Disclaimer: InuYasha no me pertenece ni ninguno de sus personajes (para mi desgracia)
Advertencia: Faltas de ortografía que haya pasado por alto.
Día 24: Donde Sesshōmaru esté en los últimos momentos de la muerte de Kagome (Idea dada por Moon)
Luces, cámara y… ¡SessKag!
Precio de la libertad
Sesshōmaru entró a la habitación interrumpiendo sin anunciarse, pero no le importó; los ocupantes se sobresaltaron antes de inclinar la cabeza y retirarse de la mujer que se haya reposando entre almohadones.
—Sesshōmaru —murmuró Kagome extendiendo su mano, él acudió al instante arrodillándose a su lado.
—Kagome.
Ella sonrió al escuchar su nombre.
—Llegaste —suspiró con alivio.
Él frunció el ceño antes de dirigirle la mirada a la anciana, quien simplemente negó con la cabeza, Kagome había entregado todo para acabar con Naraku y la perla, incluyendo su vida; después de todo nada viene sin consecuencias y el precio un futuro sin la morena.
—Me llevo más de lo esperado controlar el caos que dejó Naraku en el Oeste —musitó tomando la frágil mano, en su rostro femenino ya no había ese color rosado natural, estaba pálida… demasiado pálida.
—¿Cómo están todos?
—Esperando tu regreso.
Ella sonrió al recordar a las personas que conoció estando en la Casa de la Luna, pero cuando Naraku por fin se mostró fue tiempo de entrar a la batalla, los días que siguieron se perdieron entre un sendero de sangre y muerte, hasta que al final, Kagome fue atrapada por Naraku teniendo que luchar contra él y lo hizo, se levantó una y otra vez hasta que sus manos estuvieron llenas de ampollas, sangre y mugre; y el cuerpo de Naraku se extendía a sus pies, con los ojos vacíos y sin vida.
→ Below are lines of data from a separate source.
-- ==== Sys2Proof/WellFormed.lean ====
section
/-! DEFINITION. Which commands are well formed: those whose operands the spec lets arise. `exec` is total on the others
too. -/

namespace Sys2Proof

/-- A block of at most `most` bytes, in units of `unit` bytes, or an error. -/
def HostRead.fits (most unit : Nat) : HostRead → Bool
  | .okay l => decide (l.length ≤ most) && l.length % unit = 0
  | .error => true

/-- The operands are within what the spec gives: a descriptor has 32 bytes (R594), a burst at most 256 (R603), images,
patches, payloads and NVM data have the lengths of R567, a register access names a word in its part of the window (R17,
R37, R900), a frame with OP = 2 is a WR and one with OP = 1 an RD (R840). -/
def Instr.wf (i : Instr) : Bool :=
  match i with
  | .powerOnReset | .warmReset | .debugReset | .rstNAssert | .rstctlWarm .. | .pllLoss | .pllLossResetRequest
  | .bootStart | .pllLock | .bootctlGo .. | .bootReady | .powerState .. | .wakePin .. | .tallyWake
  | .pwrctlWake .. | .dozeWake | .sleepReturn | .padHoldRelease .. | .holdrel .. | .ratioWindow .. => true
  | .sampleLanding .. | .tripInputChange .. | .shutInputChange .. | .gateEvaluate | .gateEnable ..
  | .gateRestart .. | .gateTableStore .. | .shutreqSet .. | .shutreqClear .. | .shutctlRearm ..
  | .watchdogEnable .. | .watchdogLock .. | .watchdogService .. | .watchdogWindowOpen | .watchdogExpiry
  | .watchdogResetRequest | .operationMicroword .. | .loadDataReturn .. | .postedStoreError .. | .br ..
  | .call .. | .ret .. | .retExc .. | .rep .. | .repn .. | .li .. | .lr .. | .sc .. | .reservationExpiry ..
  | .sys .. | .mode .. | .wait .. | .waitEnd .. | .waitTimeout .. | .fence .. | .fenceComplete ..
  | .exceptionEntry .. | .eventDispatch .. | .threadStart .. | .threadStop .. | .threadReset .. | .doorbell ..
  | .ringEnable .. | .headShadowEnable .. | .headShadowWrite | .cqHeadWrite .. | .ringResume ..
  | .submissionFetch .. | .entryReadError | .completionWrite .. | .nop .. | .query .. => true
  | .imageLoad _ p1 p2 => p1.fits 0x400000 4 && p2.fits 0x400000 4
  | .imageActivate .. => true
  | .patchApply _ patch => patch.fits 2052 4
  | .coefWrite .. | .setpoint .. | .arm .. | .disarm .. | .rearm .. | .linkEnum .. | .linkRole .. => true
  | .linkSend _ payload => payload.fits 1248 1
  | .ledgerRead .. | .ledgerBind .. | .nvmErase .. => true
  | .nvmProgram _ src => src.fits 0x1000000 32
  | .nvmRead .. | .bistRun .. | .debugPolicy .. | .logicBistDone .. | .memoryBistDone .. | .postBistReset
  | .dbist .. | .postlStage .. | .posthPost .. | .entryMove .. | .edgeRetire .. | .holdRetire .. | .flush ..
  | .ownerWrite .. | .staticLevelWrite .. | .outputEnableWrite .. | .outputEnableRaise .. | .pairWrite ..
  | .calibrationUpdate .. | .flumeArm .. | .flumeDisarm .. | .flumeConfigWrite .. | .pendingBankWrite ..
  | .pbdataRead .. | .bankSeal .. | .carrierBoundary .. | .windowCloseMiss .. | .crossingFallback ..
  | .mailboxRead .. | .smpctlWrite .. | .timerTick .. | .timerWrap .. | .compareMatch .. | .timerTrigger ..
  | .timerStart .. | .timerStop .. | .cntWrite .. | .preloadWrite .. | .liveWrite .. | .capture ..
  | .capRead .. | .atenArm .. | .gaugeTimedStart .. | .riderTurn .. | .riderBr .. | .loop .. | .shift ..
  | .waitpin .. | .waitt .. | .setat .. | .ld .. | .mov .. | .sig .. | .riderInstructionComplete ..
  | .setatFire .. | .txdPush .. | .rxdRead .. | .injection .. | .programMemoryWrite .. | .channelRun ..
  | .channelStop .. | .channelReset .. | .pinMapWrite .. | .syncArm .. | .synchronisedStart | .culvertStart .. => true
  | .descriptorLoad _ resp => resp.fits 32 32
  | .culvertTrigger .. | .burstGrant => true
  | .burstComplete _ resp _ => resp.fits 256 16
  | .descriptorComplete .. | .culvertError .. | .culvertPause .. | .pauseDrained .. | .culvertResume ..
  | .culvertAbort .. | .eventRecordWritten | .claim .. | .complete .. | .tdpoll .. | .swev ..
  | .sourceConfigWrite .. | .scondset .. | .scondclr .. | .laneDetectLock .. | .trainingReady .. | .portUp ..
  | .trainingTimeout .. | .lossOfLock .. | .retrain .. | .laneGroupWrite .. | .codewordReceive ..
  | .codewordSend .. | .orderedSetReceive .. | .alignSend .. | .shutOrderReceive .. | .trickleLock
  | .timeExchange .. | .timeMarkerReply .. | .timeFrameReceive .. | .advSend | .adv .. | .masterElection
  | .electionRestart | .count .. | .assign .. | .reroute .. | .wake .. | .regreq .. | .regrsp .. | .cresync ..
  | .cmdFrameReceive .. | .receiveRingWrite .. | .sampFrameReceive .. | .receiveRingEnable ..
  | .temperatureWrite .. | .temperatureProcess .. | .ageingTick | .persistenceStart | .persistenceCommit
  | .ledgerLoad .. | .lgmdataAccess .. | .dmglRead .. | .erasePulseEnd .. | .programPulseEnd .. | .nvmSuspend
  | .nvmResume | .nvmSuspWrite .. | .nvmcntRead .. | .hgevlostRead .. | .cerrRead .. | .codewordCounterRead ..
  | .frdropRead .. | .netdropRead .. | .nrxlostRead .. => true
  | .registerWrite _ off _ _ => decide (off.toNat < 0x40000) && off.toNat % 4 = 0
  | .storeWindowWrite _ off _ _ => decide (0x40000 ≤ off.toNat) && decide (off.toNat < 0x80000) && off.toNat % 4 = 0
  | .groupApertureAccess _ off _ _ => decide (0x80000 ≤ off.toNat) && off.toNat % 4 = 0
  | .rd op _ => op != 2
  | .wr op _ _ _ => op != 1
  | .challenge .. | .check | .lockoutExpiry | .drop | .dbdataRead | .dbdataWrite .. | .debugBusComplete ..
  | .halt .. | .monitorEntry .. | .monitorRequest .. | .resume .. | .stepEntry .. | .freezeBegin | .thaw
  | .dctlWake | .gaugeAdvance .. | .watchdogCount | .tallyCount | .trickleLockLoss .. | .portReturnToIdle => true

end Sys2Proof
end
Y ahí, en medio de la sangre y las lágrimas yacía la perla que tanto daño proporcionó a todo aquel que pidiera y/o la poseyera, entonces lo supo al sostenerla, un objeto que ha sido pasando de mano en mano, llenándose de odio no iba a querer dejar el mundo tan fácil.
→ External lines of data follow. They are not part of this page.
/-- What Culvert, Turnout, link, Ledger, NVM and debug commands leave unchanged. Each command of the Culvert, the Turnout, the Neran link, the life ledger, the NVM, register access and the debug port completes in every state, a register-write command in every state in which its writer may write the register, and changes only the parts named for it. Each part of the state (the queue, the Gauge clock, ports, outlets, OUTCAL, Turnout, gates, shut, watchdog, flumes, timers, Gauge registers, Rider, Culvert, Headgate, Sequencer, memories, link, Ledger, NVM, power, debug, BIST, due acts, the APB answer, the free values) that the clause does not name is unchanged. -/
def Obligations.FramesOfCulvertTurnoutLinkLedgerNvmAndDebug : Prop :=
  (∀ (w : Who) (n : Fin 16) (v : U32) s, writeRefused s w (0x20000 + 0x40 * n) = false → Runs (.culvertStart w n v) s (Only [.tur, .cul, .hg, .mem, .apb] s)) ∧
  (∀ (n : Fin 16) (resp : HostRead) s, Runs (.descriptorLoad n resp) s (Only [.cul, .free] s)) ∧
  (∀ (n : Fin 16) s, Runs (.culvertTrigger n) s (Only [.tur, .cul] s)) ∧
  (∀ s, Runs .burstGrant s (Only [.cul, .free] s)) ∧
  (∀ (n : Fin 16) (resp : HostRead) (writeError : Option (Fin 16)) s, Runs (.burstComplete n resp writeError) s (Only [.cul, .seq, .mem] s)) ∧
  (∀ (n : Fin 16) s, Runs (.descriptorComplete n) s (Only [.tur, .cul, .hg, .mem] s)) ∧
  (∀ (n : Fin 16) (code : BitVec 4) s, Runs (.culvertError n code) s (Only [.tur, .cul, .hg, .mem] s)) ∧
  (∀ (w : Who) (n : Fin 16) (v : U32) s, writeRefused s w (0x20000 + 0x40 * n) = false → Runs (.culvertPause w n v) s (Only [.tur, .cul, .hg, .mem, .apb] s)) ∧
  (∀ (n : Fin 16) s, Runs (.pauseDrained n) s (Only [.cul] s)) ∧
  (∀ (w : Who) (n : Fin 16) (v : U32) s, writeRefused s w (0x20000 + 0x40 * n) = false → Runs (.culvertResume w n v) s (Only [.tur, .cul, .hg, .mem, .apb] s)) ∧
  (∀ (w : Who) (n : Fin 16) (v : U32) s, writeRefused s w (0x20000 + 0x40 * n) = false → Runs (.culvertAbort w n v) s (Only [.tur, .cul, .hg, .mem, .apb] s)) ∧
  (∀ s, Runs .eventRecordWritten s (Only [.tur, .hg] s)) ∧
  (∀ (w : Who) (t : Fin 8) s, Runs (.claim w t) s (Only [.ports, .out, .outcal, .tur, .gate, .shut, .wdog, .fl, .tmr, .rider, .cul, .hg, .seq, .mem, .link, .lg, .nvm, .pwr, .dbg, .bist, .due, .apb, .free] s)) ∧
  (∀ (w : Who) (t : Fin 8) (v : U32) s, writeRefused s w (0x3008 + 0x10 * t) = false → Runs (.complete w t v) s (Only [.tur, .apb] s)) ∧
  (∀ (n : Fin 16) s, Runs (.tdpoll n) s (Only [.ports, .out, .outcal, .tur, .gate, .shut, .wdog, .fl, .tmr, .rider, .cul, .hg, .seq, .mem, .link, .lg, .nvm, .pwr, .dbg, .bist, .due, .apb, .free] s)) ∧
  (∀ (w : Who) (v : U32) s, writeRefused s w 0x3180 = false → Runs (.swev w v) s (Only [.tur, .apb] s)) ∧
  (∀ (w : Who) (k : Fin 512) (v : U32) s, writeRefused s w (0x4000 + 8 * k) = false → Runs (.sourceConfigWrite w k v) s (Only [.tur, .apb] s)) ∧
  (∀ (w : Who) (v : U32) s, writeRefused s w 0x22808 = false → Runs (.scondset w v) s (Only [.seq, .apb] s)) ∧
  (∀ (w : Who) (v : U32) s, writeRefused s w 0x2280C = false → Runs (.scondclr w v) s (Only [.seq, .apb] s)) ∧
  (∀ (l : Fin 4) (inverted : Bool) s, Runs (.laneDetectLock l inverted) s (Only [.link] s)) ∧
  (∀ (l : Fin 4) (far : FarEnd) (ffe : BitVec 18) s, Runs (.trainingReady l far ffe) s (Only [.link] s)) ∧
  (∀ (p : Fin 4) (aseq : BitVec 8) (lidx : BitVec 8) (skew : U32) s, Runs (.portUp p aseq lidx skew) s (Only [.tur, .link] s)) ∧
  (∀ (l : Fin 4) s, Runs (.trainingTimeout l) s (Only [.tur, .link] s)) ∧
  (∀ (p : Fin 4) s, Runs (.lossOfLock p) s (Only [.tur, .hg, .link] s)) ∧
  (∀ (w : Who) (l : Fin 4) (v : U32) s, writeRefused s w (0x23100 + 0x20 * l) = false → Runs (.retrain w l v) s (Only [.tur, .hg, .link, .apb] s)) ∧
  (∀ (w : Who) (v : U32) s, writeRefused s w 0x23000 = false → Runs (.laneGroupWrite w v) s (Only [.tur, .hg, .link, .apb] s)) ∧
  (∀ (p : Fin 4) (bits : BitVec 680) s, Runs (.codewordReceive p bits) s (Only [.tur, .hg, .mem, .link] s)) ∧
  (∀ (p : Fin 4) s, Runs (.codewordSend p) s (Only [.hg, .link] s)) ∧
  (∀ (p : Fin 4) (sub : BitVec 6) (c0 : U64) (c1 : U64) (c2 : U64) (c3 : U64) s, Runs (.orderedSetReceive p sub c0 c1 c2 c3) s (Only [.tur, .shut, .link, .lg] s)) ∧
  (∀ (p : Fin 4) s, Runs (.alignSend p) s (Only [.link] s)) ∧
  (∀ (p : Fin 4) (origin : BitVec 14) (seq : BitVec 8) (hops : BitVec 5) s, Runs (.shutOrderReceive p origin seq hops) s (Only [.tur, .shut, .link, .lg] s)) ∧
  (∀ s, Runs .trickleLock s (Only [.link] s)) ∧
  (∀ (p : Fin 4) (sub : BitVec 6) s, Runs (.timeExchange p sub) s (Only [.link] s)) ∧
  (∀ (p : Fin 4) (sub : BitVec 6) s, Runs (.timeMarkerReply p sub) s (Only [.link] s)) ∧
  (∀ (p : Fin 4) s, Runs (.timeFrameReceive p) s (Only [.clk, .ports, .tur, .fl, .tmr, .rider, .link] s)) ∧
  (∀ s, Runs .advSend s (Only [.link] s)) ∧
  (∀ (p : Fin 4) s, Runs (.adv p) s (Only [.tur, .hg, .link] s)) ∧
  (∀ s, Runs .masterElection s (Only [.tur, .hg, .link] s)) ∧
  (∀ s, Runs .electionRestart s (Only [.tur, .link] s)) ∧
  (∀ (p : Fin 4) s, Runs (.count p) s (Only [.tur, .hg, .link] s)) ∧
  (∀ (p : Fin 4) s, Runs (.assign p) s (Only [.link] s)) ∧
  (∀ (p : Fin 4) s, Runs (.reroute p) s (Only [.tur, .link] s)) ∧
  (∀ (p : Fin 4) s, Runs (.wake p) s (Only [.tur, .link, .pwr] s)) ∧
  (∀ (p : Fin 4) s, Runs (.regreq p) s (Only [.ports, .out, .outcal, .tur, .gate, .shut, .wdog, .fl, .tmr, .rider, .cul, .hg, .seq, .mem, .link, .lg, .nvm, .pwr, .bist, .due, .free] s)) ∧
  (∀ (p : Fin 4) s, Runs (.regrsp p) s (Only [.tur, .wdog, .seq, .mem, .link, .dbg, .due, .apb] s)) ∧
  (∀ (p : Fin 4) s, Runs (.cresync p) s (Only [.link] s)) ∧
  (∀ (p : Fin 4) s, Runs (.cmdFrameReceive p) s (Only [.tur, .hg, .link] s)) ∧
  (∀ (p : Fin 4) s, Runs (.receiveRingWrite p) s (Only [.tur, .seq, .mem, .link] s)) ∧
  (∀ (p : Fin 4) s, Runs (.sampFrameReceive p) s (Only [.tur, .seq, .mem, .link] s)) ∧
  (∀ (w : Who) (v : U32) s, writeRefused s w 0x23050 = false → Runs (.receiveRingEnable w v) s (Only [.link, .apb] s)) ∧
  (∀ (w : Who) (c : Fin 16) (v : U32) s, writeRefused s w (0x24104 + 0x20 * c) = false → Runs (.temperatureWrite w c v) s (Only [.tur, .lg, .apb] s)) ∧
  (∀ (c : Fin 16) s, Runs (.temperatureProcess c) s (Only [.tur, .mem, .lg, .free] s)) ∧
  (∀ s, Runs .ageingTick s (Only [.tur, .mem, .lg, .free] s)) ∧
  (∀ s, Runs .persistenceStart s (Only [.tur, .hg, .seq, .mem, .lg, .nvm, .free] s)) ∧
  (∀ s, Runs .persistenceCommit s (Only [.tur, .hg, .seq, .mem, .lg, .nvm, .free] s)) ∧
  (∀ (w : Who) (v : U32) s, writeRefused s w 0x24000 = false → Runs (.ledgerLoad w v) s (Only [.tur, .mem, .lg, .nvm, .apb, .free] s)) ∧
  (∀ (w : Who) (v : Option U32) s, Runs (.lgmdataAccess w v) s (Only [.ports, .out, .outcal, .tur, .gate, .shut, .wdog, .fl, .tmr, .rider, .cul, .hg, .seq, .mem, .link, .lg, .nvm, .pwr, .dbg, .bist, .due, .apb, .free] s)) ∧
  (∀ (w : Who) (c : Fin 16) s, Runs (.dmglRead w c) s (Only [.ports, .out, .outcal, .tur, .gate, .shut, .wdog, .fl, .tmr, .rider, .cul, .hg, .seq, .mem, .link, .lg, .nvm, .pwr, .dbg, .bist, .due, .apb, .free] s)) ∧
  (∀ (pass : Bool) s, Runs (.erasePulseEnd pass) s (Only [.tur, .hg, .seq, .mem, .lg, .nvm, .free] s)) ∧
  (∀ (pass : Bool) s, Runs (.programPulseEnd pass) s (Only [.tur, .hg, .seq, .mem, .lg, .nvm, .free] s)) ∧
  (∀ s, Runs .nvmSuspend s (Only [.nvm] s)) ∧
  (∀ s, Runs .nvmResume s (Only [.nvm] s)) ∧
  (∀ (w : Who) (v : U32) s, writeRefused s w 0x25004 = false → Runs (.nvmSuspWrite w v) s (Only [.nvm, .apb] s)) ∧
  (∀ (w : Who) s, Runs (.nvmcntRead w) s (Only [.ports, .out, .outcal, .tur, .gate, .shut, .wdog, .fl, .tmr, .rider, .cul, .hg, .seq, .mem, .link, .lg, .nvm, .pwr, .dbg, .bist, .due, .apb, .free] s)) ∧
  (∀ (w : Who) s, Runs (.hgevlostRead w) s (Only [.ports, .out, .outcal, .tur, .gate, .shut, .wdog, .fl, .tmr, .rider, .cul, .hg, .seq, .mem, .link, .lg, .nvm, .pwr, .dbg, .bist, .due, .apb, .free] s)) ∧
  (∀ (w : Who) (l : Fin 4) s, Runs (.cerrRead w l) s (Only [.ports, .out, .outcal, .tur, .gate, .shut, .wdog, .fl, .tmr, .rider, .cul, .hg, .seq, .mem, .link, .lg, .nvm, .pwr, .dbg, .bist, .due, .apb, .free] s)) ∧
  (∀ (w : Who) (p : Fin 4) (which : Fin 3) s, Runs (.codewordCounterRead w p which) s (Only [.ports, .out, .outcal, .tur, .gate, .shut, .wdog, .fl, .tmr, .rider, .cul, .hg, .seq, .mem, .link, .lg, .nvm, .pwr, .dbg, .bist, .due, .apb, .free] s)) ∧
  (∀ (w : Who) (p : Fin 4) s, Runs (.frdropRead w p) s (Only [.ports, .out, .outcal, .tur, .gate, .shut, .wdog, .fl, .tmr, .rider, .cul, .hg, .seq, .mem, .link, .lg, .nvm, .pwr, .dbg, .bist, .due, .apb, .free] s)) ∧
  (∀ (w : Who) s, Runs (.netdropRead w) s (Only [.ports, .out, .outcal, .tur, .gate, .shut, .wdog, .fl, .tmr, .rider, .cul, .hg, .seq, .mem, .link, .lg, .nvm, .pwr, .dbg, .bist, .due, .apb, .free] s)) ∧
  (∀ (w : Who) s, Runs (.nrxlostRead w) s (Only [.ports, .out, .outcal, .tur, .gate, .shut, .wdog, .fl, .tmr, .rider, .cul, .hg, .seq, .mem, .link, .lg, .nvm, .pwr, .dbg, .bist, .due, .apb, .free] s)) ∧
  (∀ (w : Who) (off : BitVec 20) (v : U32) (strb : BitVec 4) s, Runs (.registerWrite w off v strb) s (Only [.ports, .out, .outcal, .tur, .gate, .shut, .wdog, .fl, .tmr, .rider, .cul, .hg, .seq, .mem, .link, .lg, .nvm, .pwr, .dbg, .bist, .due, .apb, .free] s)) ∧
  (∀ (w : Who) (off : BitVec 20) (v : U32) (strb : BitVec 4) s, Runs (.storeWindowWrite w off v strb) s (Only [.ports, .out, .outcal, .tur, .gate, .shut, .wdog, .fl, .tmr, .rider, .cul, .hg, .seq, .mem, .link, .lg, .nvm, .pwr, .dbg, .bist, .due, .apb, .free] s)) ∧
  (∀ (w : Who) (off : BitVec 20) (wr : Option U32) (strb : BitVec 4) s, Runs (.groupApertureAccess w off wr strb) s (Only [.ports, .out, .outcal, .tur, .gate, .shut, .wdog, .fl, .tmr, .rider, .cul, .hg, .seq, .mem, .link, .lg, .nvm, .pwr, .dbg, .bist, .due, .apb, .free] s)) ∧
  (∀ (op : BitVec 4) (addr : BitVec 24) s, Runs (.rd op addr) s (Only [.dbg] s)) ∧
  (∀ (op : BitVec 4) (addr : BitVec 24) (v : U32) (crc : BitVec 4) s, Runs (.wr op addr v crc) s (Only [.clk, .ports, .out, .tur, .wdog, .fl, .tmr, .gp, .rider, .cul, .hg, .seq, .mem, .link, .lg, .nvm, .pwr, .dbg, .bist, .due, .free] s)) ∧
  (∀ (v : U32) (noise : U32) s, Runs (.challenge v noise) s (Only [.dbg] s)) ∧
  (∀ s, Runs .check s (Only [.tur, .wdog, .seq, .dbg] s)) ∧
  (∀ s, Runs .lockoutExpiry s (Only [.dbg] s)) ∧
  (∀ s, Runs .drop s (Only [.tur, .wdog, .seq, .dbg] s)) ∧
  (∀ s, Runs .dbdataRead s (Only [.dbg] s)) ∧
  (∀ (v : U32) s, Runs (.dbdataWrite v) s (Only [.dbg] s)) ∧
  (∀ (resp : LoadResp) s, Runs (.debugBusComplete resp) s (Only [.ports, .out, .outcal, .tur, .gate, .shut, .wdog, .fl, .tmr, .rider, .cul, .hg, .seq, .mem, .link, .lg, .nvm, .pwr, .dbg, .bist, .due, .free] s)) ∧
  (∀ (n : Fin 16) s, Runs (.halt n) s (Only [.tur, .wdog, .seq, .dbg] s)) ∧
  (∀ (n : Fin 16) s, Runs (.monitorEntry n) s (Only [.tur, .wdog, .seq, .mem, .link, .due, .free] s)) ∧
  (∀ (n : Fin 16) s, Runs (.monitorRequest n) s (Only [.tur, .wdog, .seq] s)) ∧
  (∀ (n : Fin 16) s, Runs (.resume n) s (Only [.tur, .wdog, .seq, .dbg] s)) ∧
  (∀ (n : Fin 16) s, Runs (.stepEntry n) s (Only [.tur, .wdog, .seq] s)) ∧
  (∀ s, Runs .freezeBegin s (Only [.tur, .dbg] s)) ∧
  (∀ s, Runs .thaw s (Only [.out, .tur, .tmr, .rider, .dbg] s)) ∧
  (∀ s, Runs .dctlWake s (Only [.tur, .pwr, .dbg] s)) ∧
  (∀ (rdrI : U64) s, Runs (.gaugeAdvance rdrI) s (Only [.clk, .ports, .out, .outcal, .tur, .gate, .shut, .wdog, .fl, .tmr, .gp, .rider, .cul, .hg, .seq, .mem, .link, .lg, .nvm, .pwr, .bist, .due, .free] s)) ∧
  (∀ s, Runs .watchdogCount s (Only [.wdog] s)) ∧
  (∀ s, Runs .tallyCount s (Only [.gp] s)) ∧
  (∀ (p : Fin 4) s, Runs (.trickleLockLoss p) s (Only [.tur, .hg, .link] s)) ∧
  (∀ s, Runs .portReturnToIdle s (Only [.dbg] s))
end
Siempre hay un precio por cada deseo.
La perla pidió su vida a cambió de su destrucción, ella acepto.
Sin embargo, la bondad que aún residía en la perla, la dejo volver por unos momentos, unas horas, unos días que ya se agotaron.
—Sesshōmaru, quiero salir.
Él la miró fijamente antes de mirar a las personas, a sus amigos antes de que ellos asintieran, al parecer ya se habían dicho todo.
—¿A dónde quieres ir? —preguntó al sostenerla entre sus brazos, ella suspiró aliviada como si la presencia de él le calmara el alma.
—Quiero ir al Goshinboku, los cerezos ya deben estar floreciendo.
Él no dijo nada, pero se dirigió hacia ahí, los aldeanos que la veían se inclinaban con el dolor pintado en sus rostros; ella no lo mencionó, él tampoco, no hablaron hasta llegar a su destino.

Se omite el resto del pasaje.